• **What you are asked to do**
Copy the lines exactly as they appear, starting with the first line of the records and ending with the line that contains "BACK_INVALIDATE (R211). -/".

• **Dataset**

/-- HOST_SNOOP (R211). -/
def execHostSnoop (half : Nat) (s : State) : Host.Outcome State Fault Refusal := .next (dropHalf s half (.hostSnoop half))

/-- BACK_INVALIDATE (R211). -/
def execBackInvalidate (half : Nat) (s : State) : Host.Outcome State Fault Refusal := .next (dropHalf s half (.backInvalidate half))

/-- HOST_HALF_TAKE (R191, R199, R212): the device's owners of the half are revoked, and once their write-backs have been merged and there is room
the host owns all of its 16 words. -/
def execHostHalfTake (half : Nat) (s : State) : Host.Outcome State Fault Refusal :=
  let line := half / 2
  let mask := halfWords half
  let again := Instr.hostHalfTake half
  .next (
    if !wordsFree s line mask then push (sendRevokes (beginTake s line mask) line mask) again
    else
      match mustClear s 16 line with
      | some l => push (clearLine (beginTake s line mask) l) again
      | none =>
        let h := homeLine s line
        let h := { h with owners := (wordList mask).foldl (fun t w => Tab.put t w 16) h.owners, dropping := h.dropping &&& ~~~mask }
        serveLine (lineTouched (setHomeLine s line h) line) line)

/-- HOST_WRITE (R212): performed at the home once the device's owners of the words written have been revoked and their write-backs merged; it
records no owner, and leaves the host's own words to the host. -/
def execHostWrite (pa : Nat) (content : List Byte) (s : State) : Host.Outcome State Fault Refusal :=
  let ls := linesOf pa content.length
  .next (
    if ls.all fun l => wordsFree s l (wordsIn l pa content.length) then homeStore s pa content
    else push (ls.foldl (fun s l => sendRevokes s l (wordsIn l pa content.length)) s) (.hostWrite pa content))

end Sys2Proof.Machine
end

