-- ==== Sys2Proof/Machine/Reliability.lean ====
section
/-! DEFINITION. Faults of the device and their containment, ports, the fabric and thermal limits (R207, R208, R418 to R420, R422, R450 to R456). -/

namespace Sys2Proof.Machine

/-! ### Owner loss (R207, R208) -/

/-- The words of a line that an owner loses with dirty bytes. -/
def dirtyWords (l : L1Line) : W32 :=
  (List.range 32).foldl (fun m w => if bit l.owned w && field l.dirty (4 * w) 4 != 0 then m ||| ((1 : W32) <<< w) else m) 0

/-- The launches with a region on a core. -/
def launchesOn (s : State) (c : Nat) : List Nat :=
  (s.launches.filter fun (_, a) => a.regions.any fun g => g.placed && (Region.cores g).contains c).map (·.1)

/-- The words of a mask no longer registered to a core, and no answer or write-back of it awaited at the line's home (R207). -/
def unregister (s : State) (c line : Nat) (mask : W32) : State :=
  let h := homeLine s line
  let h := HomeLine.cleared ((wordList mask).foldl (HomeLine.settle c) h)
  let s := setHomeLine s line { h with held := if h.held.any (·.1 == c) then none else h.held }
  serveLine { s with reads := s.reads.map fun r => if r.line = line then HomeRead.answer r c mask else r } line

/-- Lines of which a core is an owner, or of which a home awaits something of it or holds its registration back. -/
def linesOfCore (s : State) (c : Nat) : List Nat :=
  ((s.homes.filter fun (_, h) => h.owners.any (·.2 == c) || h.revoking.any (·.core == c) || h.held.any (·.1 == c)).map (·.1) ++
    (s.reads.filter fun r => r.asked.any (·.1 == c)).map (·.line)).eraseDups

/-- A message that a core has still to send or to receive, other than a write-back on its way. -/
def coreMessage (c : Nat) : Instr → Bool
  | .reg d _ _ => d == c
  | .rdreq d _ => d == c
  | .regack d _ _ => d == c
  | .data d _ _ => d == c
  | .fwd d _ _ _ => d == c
  | .revoke d _ _ => d == c
  | .wback d _ _ => d == c
  | _ => false

/-- The words of a line whose write-back by a core is on its way. -/
def wbWords (s : State) (c line : Nat) : W32 :=
  s.agenda.foldl (fun m e => match e with | .wb d l _ _ k => if d = c ∧ l = line then m ||| k else m | _ => m) 0

/-- A core leaves service (R207, R208, R451, R452): its messages and its L1 are gone, its words are unregistered, its launches are killed, its
dirty words are lost, and a RAS record says so. -/
def loseCore (s : State) (c : Nat) : State :=
  let x := coreOf s c
  let lost := x.l1.flatMap fun (line, l) => (wordList (dirtyWords l)).map fun w => (128 * line + 4 * w, Tab.find? l.lids w)
  let s := { s with agenda := s.agenda.filter (!coreMessage c ·), reads := s.reads.filter (·.requester != c) }
  let s := (linesOfCore s c).foldl (fun s line => unregister s c line (~~~(wbWords s c line))) s
  let s := setCore s c { coreOf s c with
    inService := false, l1 := [], readsOut := [], readsStale := [], regsOut := [], wbOut := [],
    leaf := { (coreOf s c).leaf with running := false, idle := false } }
  let s := lost.foldl (fun s (pa, l) => wordLost s l 7 pa) s
  let s := (launchesOn s c).foldl (fun s l => killWith s l 14 0 0xFF 0xFF 0xFF) s
  rasRecord s 12 1 (c / 4) c 0xFFFFFFFF 0 0

/-- OWNER_LOSS (R207). -/
def execOwnerLoss (core : Nat) (s : State) : Host.Outcome State Fault Refusal := .next (loseCore s core)

/-! ### Uncorrectable errors (R451) -/

/-- The die and core of a launch's first placed region. -/
def launchPlace (s : State) (l : Nat) : Nat × Nat :=
  match (launchOf s l).regions.find? (·.placed) with
  | some g => (g.die, (siteAt g 0 0).core)
  | none => (0, 0)

/-- A launch killed for an error of the device, with its RAS record (R451, R452). -/
def killForError (s : State) (l kind : Nat) (addr : W64) : State :=
  let (die, core) := launchPlace s l
  rasRecord (killWith s l 14 0 0xFF 0xFF 0xFF) kind 1 die core 0xFFFFFFFF l addr

/-- An owned word of an L1 lost (R207, R208, R451). -/
def loseWord (s : State) (c line w : Nat) : State :=
  let l := l1Line (coreOf s c) line
  let m : W32 := (1 : W32) <<< w
  if bit l.owned w && field l.dirty (4 * w) 4 != 0 then
    let b := wordsToBytes m
    let owner := Tab.find? l.lids w
    let l := { l with owned := l.owned &&& ~~~m, dirty := l.dirty &&& ~~~b, valid := l.valid &&& ~~~b }
    let s := unregister (setCore s c (Core.setLine (coreOf s c) line l)) c line m
    rasRecord (wordLost s owner 7 (128 * line + 4 * w)) 2 1 (c / 4) c 0xFFFFFFFF 0 (BitVec.ofNat 64 (128 * line + 4 * w))
  else s

/-- An error that stands in a line of HBM4E or LPDDR memory until the line is rewritten (R451). -/
def markBad (s : State) (pa : Nat) : State :=
  if isDram pa then { s with badLines := Tab.put s.badLines (pa / 128) (BitVec.allOnes 128) } else s

/-- UNCORRECTABLE_ERROR (R451). -/
def execUncorrectableError (place : ErrorPlace) (s : State) : Host.Outcome State Fault Refusal :=
  .next (match place with
    | .launchState l => killForError s l 2 0
    | .l1Word c line w => loseWord s c line w
    | .dram pa l => killForError (markBad s pa) l 4 (BitVec.ofNat 64 pa)
    | .dramAgain pa l => killForError s l 4 (BitVec.ofNat 64 pa)
    | .leaf c => loseCore s c)

/-! ### Lockstep (R450, R451) -/

/-- LOCKSTEP_MISMATCH (R451): both scheduler cores halt, and each runs the self-check. -/
def execLockstepMismatch (s : State) : Host.Outcome State Fault Refusal :=
  let ctl := { s.glob.ctl with running := false, idle := false }
  .next (rasRecord { s with glob := { s.glob with ctl := ctl }, dbg := { s.dbg with checking := true } } 7 1 0 0 0xFFFFFFFF 0 0)

/-- SELF_CHECK_DONE (R451): a core that passed continues at the recovery entry, die 0's if both did; with neither the event is fatal. -/
def execSelfCheckDone (pass0 pass2 : Bool) (s : State) : Host.Outcome State Fault Refusal :=
  .next (if !s.dbg.checking then s
    else
      let s := { s with dbg := { s.dbg with checking := false } }
      let goOn (die : Nat) : State :=
        let ctl := { s.glob.ctl with thread := Thread.start (recoveryEntry s), running := true, idle := false }
        { s with glob := { s.glob with active := die, ctl := ctl } }
      if pass0 then goOn 0 else if pass2 then goOn 2 else rasRecord s 7 2 0 0 0xFFFFFFFF 0 0)

/-! ### Injected events (R456) -/

/-- RASINJ (R456): a RAS event of a kind, at a die and core; its severity is a free value (log 49). -/
def injectRas (s : State) (w : W64) : State :=
  rasRecord s (field w 0 8) (field (Config.freeWord s.clock 32) 0 8) (field w 12 4) (field w 8 4) 0xFFFFFFFF 0 0

/-- RASINJ (R456). -/
def execRasinj (w : W64) (s : State) : Host.Outcome State Fault Refusal := .next (injectRas s w)

/-! ### Clock and temperature (R453, R455) -/

/-- CLKSTEP (R453, R456): bits [1:0] select the clock. -/
def setClock (s : State) (w : W64) : State := { s with dbg := { s.dbg with clkStep := BitVec.ofNat 64 (field w 0 2) } }

/-- CLKSTEP (R453). -/
def execClkstep (w : W64) (s : State) : Host.Outcome State Fault Refusal := .next (setClock s w)

/-- Whether a die's sensor shows 95 °C or more (log 11). -/
def hot (s : State) : Bool := (List.range 4).any fun d => decide (95 ≤ (Config.temperature s.clock d).toNat)

/-- THERMAL_STEP (R455): the clock goes down one step, a RAS record is written, and the next step comes unless every sensor reads below 95 °C. -/
def execThermalStep (s : State) : Host.Outcome State Fault Refusal :=
  let s := rasRecord { s with dbg := { s.dbg with clkStep := BitVec.ofNat 64 (min 3 (field s.dbg.clkStep 0 2 + 1)) } } 10 1 0 0 0xFFFFFFFF 0 0
  .next (if hot s then push s .thermalStep else s)

/-- THERMAL_SHUTDOWN (R455): every clock stops, until a cold start. -/
def execThermalShutdown (s : State) : Host.Outcome State Fault Refusal := .next { s with dbg := { s.dbg with shutdown := true } }

/-! ### Ports and the fabric (R418 to R423) -/

/-- CXL_PORT_DOWN (R422): EVENTS bit 4; the windows of the port are reached no more. -/
def execCxlPortDown (die : Nat) (s : State) : Host.Outcome State Fault Refusal :=
  .next (setEvents { s with glob := { s.glob with cxlUp := s.glob.cxlUp &&& ~~~((1 : BitVec 4) <<< die) } } 16)

/-- A port cleared from the mask of one node's entry of the route table (R418). -/
def clearRoute (s : State) (port node : Nat) : State :=
  let pa := routeEntry s node
  let m := leNat (homeRead s pa 4)
  if m.testBit port then homeWrite s pa (leBytes 4 (m - 2 ^ port)) else s

/-- FLOHOLT_PORT_DOWN (R418): the port is cleared from every mask of the route table and of the remote translation caches, and EVENTS bit 3 is
set. -/
def execFloholtPortDown (port : Nat) (s : State) : Host.Outcome State Fault Refusal :=
  let cut (e : RemoteEntry) : RemoteEntry := { e with route := e.route &&& ~~~((1 : BitVec 18) <<< port) }
  let s := { s with dies := s.dies.map fun (i, d) => (i, { d with remoteCache := d.remoteCache.map cut }), glob := { s.glob with floholtUp := s.glob.floholtUp &&& ~~~((1 : BitVec 18) <<< port) } }
  .next (setEvents (if port < 18 then (List.range 4096).foldl (fun s n => clearRoute s port n) s else s) 8)

/-- FABRIC_REQUEST (R195, R418, R419): a request with another incarnation, or for an address that is not this package's, is refused, which
changes nothing here; otherwise it is performed at its home, once its words are at rest. -/
def execFabricRequest (req : RemoteRequest) (s : State) : Host.Outcome State Fault Refusal :=
  let n := match req.op with
    | .read n => n
    | .write bs => bs.length
    | .atomic fn _ _ => rmwBytes 0x42 fn
  .next (
    if req.incarnation ≠ s.glob.incarn || physKind req.pa == .far || !physReady s req.pa then s
    else if homeBusy s req.pa n then
      pushOnce (if (List.range n).any (fun i => ownerAt s (req.pa + i) == some 16) then askHost s req.pa true else s) (.fabricRequest req)
    else
      match req.op with
      | .read _ => s
      | .write bs => homeWrite s req.pa bs
      | .atomic fn b c =>
        let old := BitVec.ofNat 64 (leNat (homeRead s req.pa n))
        homeWrite s req.pa (leBytes n (rmwNew 0x42 fn old c b).toNat))

/-- REMOTE_REFUSAL (R420): the node's entries leave the remote translation caches, and every window that targets it is STALE. -/
def execRemoteRefusal (node : Nat) (s : State) : Host.Outcome State Fault Refusal :=
  let stale (w : Window) : Window := if !bit w.tgt 1 && field w.tgt 4 12 == node then { w with tgt := w.tgt ||| 0x100000000 } else w
  .next { s with dies := s.dies.map fun (i, d) => (i, { d with remoteCache := d.remoteCache.filter (·.node != node) }),
                 glob := { s.glob with windows := s.glob.windows.map stale } }

end Sys2Proof.Machine
end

• **Written reply**
/-- HOST_SNOOP (R211). -/
def execHostSnoop (half : Nat) (s : State) : Host.Outcome State Fault Refusal := .next (dropHalf s half (.hostSnoop half))

/-- BACK_INVALIDATE (R211). -/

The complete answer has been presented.